The UN estimated 200-plus civilian deaths from US-Iran strikes as of June 10. Iran's health ministry claimed more than 400. No independent verification is possible [1]. The information vacuum is not a side effect of the war — it is a consequence of Iran's internet blackout, now in its 88th day, which has made independent reporting from inside the country nearly impossible.
The paper's prior account of the escalation cycle documented the strikes that produced these casualties [2]. The numbers have grown, but the fundamental problem remains: in a blackout, every casualty figure is an estimate, and every estimate serves someone's narrative. The UN uses satellite imagery and cross-border reporting. Iran's government uses hospital records that cannot be independently checked. X accounts use whatever emerges from the darkness — unverified video, secondhand reports, emotional testimony that may or may not reflect reality.
CNN's investigation compiled evidence suggesting US military responsibility for a strike on an elementary school in southern Iran [3]. The report was based on satellite imagery, debris analysis, and witness accounts from cross-border sources. It is the closest thing to independent verification available — and it took weeks to produce.
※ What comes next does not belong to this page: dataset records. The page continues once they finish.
-- ==== Sys2Proof/Laws/Run.lean ====
section
/-! SUPPORT. Runs of many steps, taken apart. -/

namespace Sys2Proof.Machine

@[simp] theorem run_zero (s : State) : run 0 s = .next s := rfl

theorem run_succ (n : Nat) (s t : State) (h : step s = .next t) : run (n + 1) s = run n t := by
  simp only [run, Host.Core.run]
  rw [show Host.Core.step Sys2Proof.core s = .next t from h]

/-- Two runs one after the other. -/
theorem run_add (m n : Nat) : ∀ (s t : State), run m s = .next t → run (m + n) s = run n t := by
  induction m with
  | zero =>
    intro s t h
    cases h
    rw [Nat.zero_add]
  | succ m ih =>
    intro s t h
    rw [Nat.add_right_comm]
    cases hs : step s with
    | next u => rw [run_succ _ s u hs] at h ⊢; exact ih u t h
    | fault r =>
      simp only [run, Host.Core.run] at h
      rw [show Host.Core.step Sys2Proof.core s = .fault r from hs] at h
      cases h
    | refused r =>
      simp only [run, Host.Core.run] at h
      rw [show Host.Core.step Sys2Proof.core s = .refused r from hs] at h
      cases h

end Sys2Proof.Machine
end

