/-- R160: a dump of the cells from `c` on reads them, and keeps the array. -/
theorem exists_dump (n : Nat) {c : Nat} (hc : c + n = 32) (r : RefDevice) :
    ∃ rs r', rs.length = n ∧ rs.all CellRun.ok = true ∧ r.plays p (dumpEvents p c rs) r' ∧ r.sameArray r' ∧
      (r.present = true → dumpImage rs = r.cells.toList.drop c) := by
  induction n generalizing c r with
  | zero =>
    exact ⟨[], r, rfl, rfl, .nil p r, ⟨rfl, rfl, rfl⟩, fun _ => by simp [dumpImage, List.drop_eq_nil_of_le, hc.symm]⟩
  | succ n ih =>
    obtain ⟨run, hok, htail, hplays⟩ := exists_cellRun hvalid .read (BitVec.ofNat 5 c) 0 r
    obtain ⟨hcells, hpresent, hwe⟩ := afterOp_read (BitVec.ofNat 5 c) 0 r
    obtain ⟨rs, r', hlen, hoks, hplays', ⟨hcells', hpresent', hwe'⟩, himg⟩ :=
      ih (c := c + 1) (by omega) (r.afterOp .read (BitVec.ofNat 5 c) 0)
    refine ⟨run :: rs, r', by rw [List.length_cons, hlen], by simp [hok, hoks], hplays.append hplays',
      ⟨hcells'.trans hcells, hpresent'.trans hpresent, hwe'.trans hwe⟩, fun h => ?_⟩
    have hlt : c < 32 := by omega
    have hbyte : run.byte = r.cells.toList[c]'(by simpa using hlt) := by
      have hnat : (BitVec.ofNat 5 c).toNat = c := Nat.mod_eq_of_lt hlt
      rw [CellRun.byte, htail, dataByte_tail_read h]
      simp [hnat]
    rw [List.drop_eq_getElem_cons (by simpa using hlt), ← hbyte, ← hcells, ← himg (hpresent.trans h)]
    rfl

/-- R162, step 3: the writes from cell `c` on set their cells, and no other. -/
theorem exists_writes (bs : List Byte) {c : Nat} (hc : c + bs.length ≤ 32) (r : RefDevice) (hpresent : r.present = true)
    (hwe : r.we = true) :
    ∃ rs r', rs.length = bs.length ∧ rs.all CellRun.ok = true ∧ r.plays p (writesEvents p c bs rs) r' ∧
      r'.present = true ∧ ∀ (j : Nat) (hj : j < 32), r'.cells[j] = if c ≤ j then bs[j - c]?.getD r.cells[j] else r.cells[j] := by
  induction bs generalizing c r with
  | nil => exact ⟨[], r, rfl, rfl, .nil p r, hpresent, fun j hj => by simp⟩
  | cons b bs ih =>
    rw [List.length_cons] at hc
    obtain ⟨run, hok, -, hplays⟩ := exists_cellRun hvalid .write (BitVec.ofNat 5 c) b r
    obtain ⟨hcells, hpresent', hwe'⟩ := afterOp_write hpresent hwe (BitVec.ofNat 5 c) b
    obtain ⟨rs, r', hlen, hoks, hplays', hpresent'', hall⟩ :=
      ih (c := c + 1) (by omega) (r.afterOp .write (BitVec.ofNat 5 c) b) hpresent' hwe'
    refine ⟨run :: rs, r', by simp [hlen], by simp [hok, hoks], hplays.append hplays', hpresent'', fun j hj => ?_⟩
    have hnat : (BitVec.ofNat 5 c).toNat = c := Nat.mod_eq_of_lt (by omega)
    have hone : (r.afterOp .write (BitVec.ofNat 5 c) b).cells[j] = if c = j then b else r.cells[j] := by
      simp only [hcells, Vector.getElem_set, hnat]
    rw [hall j hj, hone]
    rcases Nat.lt_trichotomy j c with hlt | rfl | hgt
    · rw [if_neg (by omega), if_neg (by omega), if_neg (by omega)]
    · simp
    · have hindex : j - c = j - (c + 1) + 1 := by omega
      rw [if_pos (by omega), if_neg (by omega), if_pos (by omega), hindex, List.getElem?_cons_succ]

/-- What the reference device answers to a whole PROGRAM_ADDRESS with an EEPROM attached, and what it leaves. -/
theorem exists_program (r : RefDevice) (hpresent : r.present = true) (m : Vector Byte 6) :
    ∃ (run : ProgramRun) (r' : RefDevice), run.ok = true ∧ run.timedOut = false ∧ r.plays p (run.events p m) r' ∧
      r'.we = false ∧ dumpImage run.pre = r.cells.toList ∧ dumpImage run.post = r'.cells.toList ∧
      ∀ (j : Nat) (hj : j < 32), r'.cells[j] = (programBytes m)[j]?.getD r.cells[j] := by
  obtain ⟨pre, r₁, hlenPre, hokPre, hplays₁, ⟨hcells₁, hpresent₁, -⟩, himg⟩ := exists_dump hvalid 32 (c := 0) rfl r
  obtain ⟨unlock, hokUnlock, htail, hplays₂⟩ := exists_cellRun hvalid .unlock 0 0 r₁
  obtain ⟨hcells₂, hpresent₂, hwe₂, hto⟩ := afterOp_unlock (hpresent₁.trans hpresent) 0 0
  obtain ⟨writes, r₃, hlenWrites, hokWrites, hplays₃, hpresent₃, hwritten⟩ :=
    exists_writes hvalid (programBytes m) (c := 0) (by simp [programBytes]) (r₁.afterOp .unlock 0 0) hpresent₂ hwe₂
  obtain ⟨lock, hokLock, -, hplays₄⟩ := exists_cellRun hvalid .lock 0 0 r₃
  obtain ⟨hcells₄, hpresent₄, hwe₄⟩ := afterOp_lock hpresent₃ 0 0
  obtain ⟨post, r', hlenPost, hokPost, hplays₅, ⟨hcells', hpresent', hwe'⟩, himg'⟩ :=
    exists_dump hvalid 32 (c := 0) rfl (r₃.afterOp .lock 0 0)
  refine ⟨⟨pre, unlock, writes, lock, post⟩, r', ?_, ?_, ?_, hwe'.trans hwe₄, ?_, ?_, fun j hj => ?_⟩
  · have hseven : writes.length = 7 := by simpa [programBytes] using hlenWrites
    simp [ProgramRun.ok, hlenPre, hseven, hlenPost, hokPre, hokUnlock, hokWrites, hokLock, hokPost]
  · rw [ProgramRun.timedOut, htail, timeout_tail_unlock, hto]
  · exact (((hplays₁.append hplays₂).append hplays₃).append hplays₄).append hplays₅
  · exact himg hpresent
  · rw [himg' hpresent₄, hcells', List.drop_zero]
  · simp only [hcells', hcells₄, hwritten j hj, Nat.zero_le, if_true, Nat.sub_zero, hcells₂, hcells₁]

/-- A cell operation against a device that is idle at once. -/
def idleRun : CellRun := { pre := ⟨[], ⟨0, 0⟩⟩, post := ⟨[], ⟨0, 0⟩⟩, tail := ⟨0, 0⟩ }

/-- What it answers, without an EEPROM, to the steps up to the unlock, whose check sees TIMEOUT. -/
theorem exists_fatal (r : RefDevice) (hpresent : r.present = false) :
    ∃ (run : ProgramRun) (r' : RefDevice), run.ok = true ∧ run.timedOut = true ∧
      r.plays p (run.eventsToUnlock p) r' ∧ r'.cells = r.cells := by
  obtain ⟨pre, r₁, hlenPre, hokPre, hplays₁, ⟨hcells₁, hpresent₁, -⟩, -⟩ := exists_dump hvalid 32 (c := 0) rfl r
  obtain ⟨unlock, hokUnlock, htail, hplays₂⟩ := exists_cellRun hvalid .unlock 0 0 r₁
  obtain ⟨hcells₂, hto⟩ := afterOp_unlock_absent (hpresent₁.trans hpresent) 0 0
  have hidle : idleRun.ok = true := rfl
  refine ⟨⟨pre, unlock, List.replicate 7 idleRun, idleRun, List.replicate 32 idleRun⟩, _, ?_, ?_, hplays₁.append hplays₂,
    hcells₂.trans hcells₁⟩
  · simp [ProgramRun.ok, hlenPre, hokPre, hokUnlock, hidle]
  · rw [ProgramRun.timedOut, htail, timeout_tail_unlock, hto]

end RefDevice

/-! ## The course behind the reference device -/

/-- The course that a live device led by `es` is also the one behind a device that answers so. -/
theorem Course.behind {n : Nat} {s t : State} {d d' : Device} {es : List BusEvent}
    (hc : Course .programAddress n (startProgram (s.withDevice d)) t) (htrace : t.trace = s.trace ++ es)
    (h : s.device.replays s.params es d') : Course .programAddress n (startProgram s) (t.withDevice d') := by
  obtain ⟨es', htrace', hcourse⟩ := hc.mirrored
  have hsame : es' = es := by
    have hstart : (startProgram (s.withDevice d)).trace = s.trace := by simp [startProgram, State.withDevice]
    rw [htrace, hstart] at htrace'
    exact (List.append_cancel_left htrace').symm
  have hparams : (startProgram (s.withDevice d)).params = s.params := by simp [startProgram, State.withDevice]
  have hdevice : (startProgram (s.withDevice d)).withDevice s.device = startProgram s := rfl
  rw [hsame, hparams] at hcourse
  rw [← hdevice]
  exact hcourse _ _ h

/-- The reference device as the device behind the port. -/
theorem device_of_ref {d : Device} {r : RefDevice} (h : d.ref = some r) : { d with ref := some r } = d := by
  rw [← h]

/-! ## The statements -/

/-- Settles O55: the course against a live device that answers as the reference device does is the course behind it. -/
theorem referenceDeviceIsProgrammed : Obligations.ReferenceDeviceIsProgrammed := by
  unfold Obligations.ReferenceDeviceIsProgrammed
  intro s r hready hhalted hinputs hvalid href hpresent
  obtain ⟨run, r', hok, hto, hplays, hwe, hpre, hpost, hcells⟩ := RefDevice.exists_program hvalid r hpresent s.argMac
  have hreplays := hplays s.device
  rw [device_of_ref href] at hreplays
  obtain ⟨v, hcourse, hv, -, hpreImg, hpostImg, -⟩ :=
    course_program (s := s.withDevice (liveDevice (run.answers ++ []) 0)) hhalted hok hto rfl
  have hbehind := hcourse.behind (es := run.events s.params s.argMac) (by rw [State.finishOk_trace]; exact hv.trace) hreplays
  have hpreImg' : v.preImg = r.cells := Vector.toList_inj.mp (hpreImg.trans hpre)
  have hpostImg' : v.postImg = r'.cells := Vector.toList_inj.mp (hpostImg.trans hpost)
  refine ⟨_, _, _, r', exec_programAddress_accept hready, hbehind.run rfl (s.begun_inputs .programAddress hinputs),
    State.isOk_finishOk (s := v) 0 hv.running.2.1, rfl, hwe, ?_, fun j => ?_, fun i hi => ?_, ?_, ?_⟩
  · rw [hcells 0 (by decide)]
    rfl
  · have hbyte := hcells (j.val + 1) (by omega)
    simpa [programBytes] using hbyte
  · have hkept : r'.cells[i.val] = r.cells[i.val] := by
      have hbeyond : (programBytes s.argMac)[i.val]? = none := by simpa [programBytes] using hi
      rw [hcells i.val i.isLt, hbeyond, Option.getD_none]
    refine ⟨hkept, ?_⟩
    simpa [State.withDevice, hpreImg', hpostImg'] using hkept
  · simpa [State.withDevice] using hpreImg'
  · simpa [State.withDevice] using hpostImg'
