-- ==== Sys2Proof/Tests/Slice0.lean ====
section
/-! SUPPORT. Tests: the expected results come from spec/95_test_vectors.md and the worked examples of the rules.
Witnesses: for every statement with hypotheses, concrete values that meet them together. -/

namespace Sys2Proof.Tests

open Sys2Proof.Machine

/-! ### Well-formedness and encodings (30 R71 to R74, R83; 95 section 2.6) -/

theorem test_wf_refuses_wide_border :
    (Instr.renderFrame 256).wellFormed = false ∧ (Instr.renderBorder 256).wellFormed = false := by decide

theorem test_wf_accepts_255 :
    (Instr.renderFrame 255).wellFormed = true ∧ (Instr.renderBorder 255).wellFormed = true := by decide

theorem test_decode_render_frame :
    decode 0b00000001_00000011#16 = .ok (.renderFrame 3) ∧
    decode 0b00000001_11111111#16 = .ok (.renderFrame 255) := by decide

theorem test_decode_render_border :
    decode 0b00000010_00000111#16 = .ok (.renderBorder 7) ∧
    decode 0b00000010_11111111#16 = .ok (.renderBorder 255) := by decide

theorem test_decode_reserved :
    decode 0x0000#16 = .error (.reservedOp 0x00#8) ∧ decode 0x0001#16 = .error (.reservedOp 0x00#8) ∧
    decode 0x0300#16 = .error (.reservedOp 0x03#8) ∧ decode 0x8100#16 = .error (.reservedOp 0x81#8) ∧
    decode 0xFFFF#16 = .error (.reservedOp 0xFF#8) := by decide

theorem test_encode_and_written :
    encode (.renderFrame 3) = 0x0103#16 ∧ encode (.renderBorder 16) = 0x0210#16 ∧
    written (.renderBorder 7) = "RENDER_BORDER 7" := by decide

theorem test_table_words :
    decodeTableWord 16 0x0100 = some (.renderFrame 0) ∧ decodeTableWord 16 0x0200 = some (.renderBorder 0) ∧
    decodeTableWord 16 0x0300 = none ∧ decodeTableWord 8 0x01 = none := by decide

/-! ### Address generation and colours (95 sections 2.2, 2.3, 3, 4) -/

theorem test_row_offset :
    rowOffset 1 = 256 ∧ rowOffset 7 = 1792 ∧ rowOffset 8 = 32 ∧ rowOffset 63 = 2016 ∧ rowOffset 64 = 2048 ∧
    rowOffset 127 = 4064 ∧ rowOffset 191 = 6112 := by decide

theorem test_addresses :
    bitmapAddr 15 0 = 1122 ∧ attrAddr 15 0 = 6242 ∧ bitPos (srcCol 15) = 7 ∧
    bitmapAddr 100 100 = 4109 ∧ attrAddr 100 100 = 6669 ∧ bitPos (srcCol 100) = 5 ∧ dstIndex 100 100 = 24100 ∧
    bitmapAddr 239 134 = 4767 ∧ attrAddr 239 134 = 6815 ∧ bitPos (srcCol 239) = 1 ∧
    dstIndex 239 134 = 32399 := by decide

theorem test_colour_index :
    colourIndex 0x93#8 0x80#8 7 false = 3#4 ∧ colourIndex 0x93#8 0x80#8 6 false = 2#4 ∧
    colourIndex 0x93#8 0x80#8 7 true = 2#4 ∧ colourIndex 0x93#8 0x80#8 6 true = 3#4 ∧
    colourIndex 0x13#8 0x80#8 7 true = 3#4 ∧ colourIndex 0x43#8 0xFF#8 0 false = 11#4 ∧
    colourIndex 0x43#8 0x00#8 0 false = 8#4 ∧ colourIndex 0xC7#8 0xA5#8 5 true = 8#4 ∧
    colourIndex 0xC7#8 0xA5#8 6 true = 15#4 ∧ colourIndex 0xB8#8 0x00#8 3 true = 0#4 := by decide
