/-- R51, R54, R150: at each edge exactly one step happens, RESET if `rst = 1`, else the command's if `cmd_valid = 1`,
else IDLE; and a well-formed instruction presented at the ports is the one that runs. The coming samples move up by
one. -/
def Obligations.StepRunsTheSampledInstruction : Prop :=
  (∀ (s : State) (p : PortSample Config.TSW) (rest : List (PortSample Config.TSW)), s.inputs = p :: rest →
    (p.rst = true → step s = exec .reset { s with inputs := rest }) ∧
    (p.rst = false → p.cmdValid = true → step s = exec (decodeCommand p.cmd) { s with inputs := rest }) ∧
    (p.rst = false → p.cmdValid = false → step s = exec .idle { s with inputs := rest })) ∧
  (∀ (s : State) (i : Instr) (rest : List (PortSample Config.TSW)), WellFormed i →
    s.inputs = encode Config.TSW i :: rest → step s = exec i { s with inputs := rest })

/-- The model's choice of log entry 4, read from R72: an edge at which the environment presents nothing is IDLE. -/
def Obligations.NothingPresentedIsIdle : Prop :=
  ∀ s : State, s.inputs = [] → step s = .next { s with block := { s.block with doneQ := false } }

/-- The model's choice of log entries 5 and 6: a table word placed at the ports is the next step's instruction. -/
def Obligations.PlacedTableWordRuns : Prop :=
  ∀ (s : State) (nbits w : Nat) (i : Instr), decodeTableWord nbits w = some i →
    step (s.withFetchWord nbits w) = exec i s

/-- R53: `ts = timestamp mod 2^TSW` and `nb = 0 if bit = 0, else 1`, before anything else is computed; on the 1-bit
port `nb = b`; the field `ts` of a word is taken as it stands. -/
def Obligations.OperandsAreNormalised : Prop :=
  (∀ w timestamp : Nat, (normTimestamp w timestamp).toNat = timestamp % 2 ^ w) ∧
  (∀ bit : Nat, normBit bit = false ↔ bit = 0) ∧
  (∀ b : Bool, normBit b.toNat = b) ∧
  (∀ (w : Nat) (r : Block w) (timestamp bit : Nat),
    r.exec (.process timestamp bit) = r.exec (.process (timestamp % 2 ^ w) (if bit = 0 then 0 else 1))) ∧
  (∀ (s : State) (timestamp bit : Nat),
    exec (.process timestamp bit) s = exec (.process (timestamp % 2 ^ Config.TSW) (if bit = 0 then 0 else 1)) s) ∧
  (∀ (w : Nat) (cmd : CommandWord w), (timestampField cmd).toNat = cmd.toNat % 2 ^ w)

/-! ### PROCESS -/

/-- R80, the pseudocode, for the built block: PROCESS completes from every state, with every operand. The else branch
is taken as the pseudocode has it for every count that does not enable a store, although no run reaches one above 40
(log entry 9). -/
def Obligations.ProcessFollowsPseudocode : Prop :=
  ∀ (s : State) (timestamp bit ts nb elapsed bc0 : Nat),
    ts = timestamp % 2 ^ 32 →
    nb = (if bit = 0 then 0 else 1) →
    elapsed = (ts + 2 ^ 32 - s.block.lastTimestamp.toNat) % 2 ^ 32 →
    bc0 = (if s.block.tsValid = false ∨ 3 < elapsed then 0 else s.block.bitCount.toNat) →
    ∃ s' : State, exec (.process timestamp bit) s = .next s' ∧
      s'.block.lastTimestamp.toNat = ts ∧ s'.block.tsValid = true ∧ s'.inputs = s.inputs ∧
      (bc0 < 40 →
        (s'.block.bufAt (bc0 / 8)).toNat = (2 * (s.block.bufAt (bc0 / 8)).toNat + nb) % 256 ∧
        (∀ a, a ≠ bc0 / 8 → s'.block.bufAt a = s.block.bufAt a) ∧
        s'.block.bitCount.toNat = bc0 + 1 ∧
        (s'.block.doneQ = true ↔ bc0 + 1 = 40)) ∧
      (¬ bc0 < 40 →
        (∀ a, s'.block.bufAt a = s.block.bufAt a) ∧ s'.block.bitCount.toNat = 40 ∧ s'.block.doneQ = false)

/-- R92: the four cases of PROCESS, for every timestamp width. `bc = 0` without a gap falls under case B, as the
rule's last paragraph has it. -/
def Obligations.ProcessHasFourCases : Prop :=
  ∀ (w : Nat) (r : Block w) (timestamp bit : Nat), ∃ r' : Block w,
    r.exec (.process timestamp bit) = .next r' ∧
    r'.lastTimestamp = normTimestamp w timestamp ∧ r'.tsValid = true ∧
    (r.gapAt (normTimestamp w timestamp) = true →
      r'.bitCount = 1 ∧ r'.bufAt 0 = shiftIn (r.bufAt 0) (normBit bit) ∧ (∀ a, a ≠ 0 → r'.bufAt a = r.bufAt a) ∧
      r'.doneQ = false ∧ r'.fsmState = .accumulating) ∧
    (r.gapAt (normTimestamp w timestamp) = false → r.bitCount.toNat ≤ 38 →
      r'.bitCount.toNat = r.bitCount.toNat + 1 ∧
      r'.bufAt (r.bitCount.toNat / 8) = shiftIn (r.bufAt (r.bitCount.toNat / 8)) (normBit bit) ∧
      (∀ a, a ≠ r.bitCount.toNat / 8 → r'.bufAt a = r.bufAt a) ∧
      r'.doneQ = false ∧ r'.fsmState = .accumulating) ∧
    (r.gapAt (normTimestamp w timestamp) = false → r.bitCount.toNat = 39 →
      r'.bitCount.toNat = 40 ∧ r'.bufAt 4 = shiftIn (r.bufAt 4) (normBit bit) ∧
      (∀ a, a ≠ 4 → r'.bufAt a = r.bufAt a) ∧ r'.doneQ = true ∧ r'.fsmState = .complete) ∧
    (r.gapAt (normTimestamp w timestamp) = false → r.bitCount.toNat = 40 →
      r'.bitCount.toNat = 40 ∧ r'.buf = r.buf ∧ r'.doneQ = false ∧ r'.fsmState = .complete)

/-- R36, R86, R87: the frame of PROCESS. Every byte but the one at the computed address reads as before, all of them
when the bit is absorbed, and the coming inputs are untouched; the count is untouched too when the bit is absorbed in
COMPLETE. -/
def Obligations.ProcessFrame : Prop :=
  ∀ (s s' : State) (timestamp bit : Nat), exec (.process timestamp bit) s = .next s' →
    s'.inputs = s.inputs ∧
    (∀ a, s.block.storeAddress (normTimestamp Config.TSW timestamp) = some a →
      ∀ a', a' ≠ a → s'.block.bufAt a' = s.block.bufAt a') ∧
    (s.block.storeAddress (normTimestamp Config.TSW timestamp) = none →
      (∀ a', s'.block.bufAt a' = s.block.bufAt a') ∧
      (s.block.bitCount.toNat = 40 → s'.block.bitCount = s.block.bitCount))

/-- R88: a PROCESS returns 1 exactly when it begins with `bit_count = 39`, detects no gap and stores the 40th bit; a
step that detects a gap never returns 1. -/
def Obligations.ReturnsOneExactlyAtFortiethBit : Prop :=
  ∀ (w : Nat) (r r' : Block w) (timestamp bit : Nat), r.exec (.process timestamp bit) = .next r' →
    (r'.doneQ = true ↔ r.bitCount.toNat = 39 ∧ r.gapAt (normTimestamp w timestamp) = false) ∧
    (r.gapAt (normTimestamp w timestamp) = true → r'.doneQ = false ∧ r'.bitCount = 1)

/-- R109: a PROCESS that detects a gap ends with `bit_count = 1` whatever it was, the earlier bits stay in the buffer
(moved up by one place in byte 0), and no output reports the discard. -/
def Obligations.GapDiscardsPartialFrame : Prop :=
  ∀ (s : State) (timestamp bit : Nat), s.block.gapAt (normTimestamp Config.TSW timestamp) = true →
    ∃ s' : State, exec (.process timestamp bit) s = .next s' ∧
      s'.outputs.bitCount = 1 ∧ s'.outputs.frameDone = false ∧ s'.outputs.frameValid = false ∧
      (s'.block.bufAt 0).getLsbD 0 = normBit bit ∧
      (∀ p, p < 7 → (s'.block.bufAt 0).getLsbD (p + 1) = (s.block.bufAt 0).getLsbD p) ∧
      (∀ a, a ≠ 0 → s'.block.bufAt a = s.block.bufAt a)

/-- R108: the first PROCESS after INIT or RESET stores its bit as bit 0 of a frame for every timestamp, and two blocks
with `bit_count = 0` and the same buffer go to the same state whatever their `ts_valid` and `last_timestamp`. -/
def Obligations.FirstBitIsNeverDropped : Prop :=
  (∀ (s s0 : State) (timestamp bit : Nat), (exec .init s = .next s0 ∨ exec .reset s = .next s0) →
    ∃ s' : State, exec (.process timestamp bit) s0 = .next s' ∧ s'.block.bitCount = 1 ∧
      (s'.block.bufAt 0).getLsbD 0 = normBit bit ∧ (∀ a, a ≠ 0 → s'.block.bufAt a = s.block.bufAt a)) ∧
  (∀ (w : Nat) (r₁ r₂ : Block w) (timestamp bit : Nat), r₁.bitCount = 0 → r₂.bitCount = 0 → r₁.buf = r₂.buf →
    r₁.exec (.process timestamp bit) = r₂.exec (.process timestamp bit))

/-- R90, R155: with a tick counter that shows `T` and then `T + d`, wrapping at `2^TSW`, a gap is detected exactly when
`d mod 2^TSW` exceeds 3: a wrap gives the true small interval, and a silence of a multiple of `2^TSW` plus 0 to 3 is
not seen. -/
def Obligations.IntervalsAreModular : Prop :=
  ∀ (w : Nat) (r : Block w) (T d : Nat), r.tsValid = true → r.lastTimestamp = normTimestamp w T →
    (r.gapAt (normTimestamp w (T + d)) = true ↔ 3 < d % 2 ^ w)

/-- R6: the built block's width meets the constraint `TSW >= 3`, which is exactly what makes a gap detectable once a
previous timestamp exists. -/
def Obligations.GapsNeedThreeTimestampBits : Prop :=
  Config.WidthOk Config.TSW ∧
  ∀ w : Nat, Config.WidthOk w ↔ ∃ (r : Block w) (timestamp : Nat), r.tsValid = true ∧
    r.gapAt (normTimestamp w timestamp) = true

/-- R91: a timestamp smaller than the previous one by `d` is a gap for `1 <= d <= 2^TSW - 4`, with
`elapsed = 2^TSW - d`, and the frame in progress is discarded; for the three largest `d` the step is a forward step of
`2^TSW - d`, which is no gap; an equal one is no gap; nothing faults. -/
def Obligations.BackwardTimestamps : Prop :=
  ∀ (w : Nat) (r : Block w) (d bit : Nat), r.tsValid = true → d ≤ r.lastTimestamp.toNat →
    (1 ≤ d → d ≤ 2 ^ w - 4 →
      r.gapAt (normTimestamp w (r.lastTimestamp.toNat - d)) = true ∧
      (elapsed r.lastTimestamp (normTimestamp w (r.lastTimestamp.toNat - d))).toNat = 2 ^ w - d ∧
      ∃ r' : Block w, r.exec (.process (r.lastTimestamp.toNat - d) bit) = .next r' ∧ r'.bitCount = 1) ∧
    (2 ^ w - 3 ≤ d → d ≤ 2 ^ w - 1 →
      r.gapAt (normTimestamp w (r.lastTimestamp.toNat - d)) = false ∧
      r.exec (.process (r.lastTimestamp.toNat - d) bit) =
        r.exec (.process (r.lastTimestamp.toNat + (2 ^ w - d)) bit)) ∧
    (d = 0 → r.gapAt (normTimestamp w (r.lastTimestamp.toNat - d)) = false) ∧
    Outcome.Completes (r.exec (.process (r.lastTimestamp.toNat - d) bit))

/-- R160: a word held for two edges delivers its bit twice, the second with `elapsed = 0`, so it is stored as a
further bit. -/
def Obligations.HeldWordStoresTwice : Prop :=
  ∀ (w : Nat) (r r₁ : Block w) (timestamp bit : Nat), r.exec (.process timestamp bit) = .next r₁ →
    r₁.bitCount.toNat < 40 →
    ∃ r₂ : Block w, r₁.exec (.process timestamp bit) = .next r₂ ∧
      r₂.bitCount.toNat = r₁.bitCount.toNat + 1 ∧
      (r₂.bufAt (r₁.bitCount.toNat / 8)).getLsbD 0 = normBit bit

/-! ### INIT, IDLE, RESET -/

/-- R70: INIT completes from every state: everything but the buffer is cleared, and the FSM is in EMPTY. -/
def Obligations.InitClearsAllButBuffer : Prop :=
  ∀ s : State, ∃ s' : State, exec .init s = .next s' ∧
    s'.block.bitCount = 0 ∧ s'.block.tsValid = false ∧ s'.block.lastTimestamp = 0 ∧ s'.block.doneQ = false ∧
    s'.block.buf = s.block.buf ∧ s'.inputs = s.inputs ∧
    s'.outputs.frame = s.outputs.frame ∧ s'.outputs.frameValid = false ∧ s'.outputs.frameDone = false ∧
    s'.block.fsmState = .empty

/-- R72: IDLE completes from every state and changes `done_q` only. -/
def Obligations.IdleClearsDoneOnly : Prop :=
  ∀ s : State, ∃ s' : State, exec .idle s = .next s' ∧ s'.block.doneQ = false ∧
    s'.block.bitCount = s.block.bitCount ∧ s'.block.lastTimestamp = s.block.lastTimestamp ∧
    s'.block.tsValid = s.block.tsValid ∧ s'.block.buf = s.block.buf ∧ s'.inputs = s.inputs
On X, the casualty discourse has split into two camps: those who cite Iranian government figures as undercounts of the real toll, and those who cite them as exaggerated propaganda. Neither position can be verified. The information environment is designed to produce exactly this paralysis — a fog of war so thick that even basic facts become contested [4].
The humanitarian dimension transcends the information war. Hospital systems in strike-affected areas are operating without adequate supplies. Medical workers report shortages of blood, antibiotics, and surgical equipment. The blackout compounds the crisis: hospitals cannot coordinate logistics, request supplies, or transmit patient data to the outside world [1].
Al Jazeera's early coverage established the baseline: more than 1,300 Iranians killed in the first week alone, with children accounting for 30% of the dead [3]. That figure preceded the internet blackout. The numbers that have followed are less reliable, not because the deaths are less real, but because the systems that would verify them have been dismantled.
The moral cost of the war is being tallied by people who cannot see the ledger. The paper names this gap not to diminish the casualties but to acknowledge the conditions under which they are being counted. Every number in this story is an approximation. The approximations are all we have.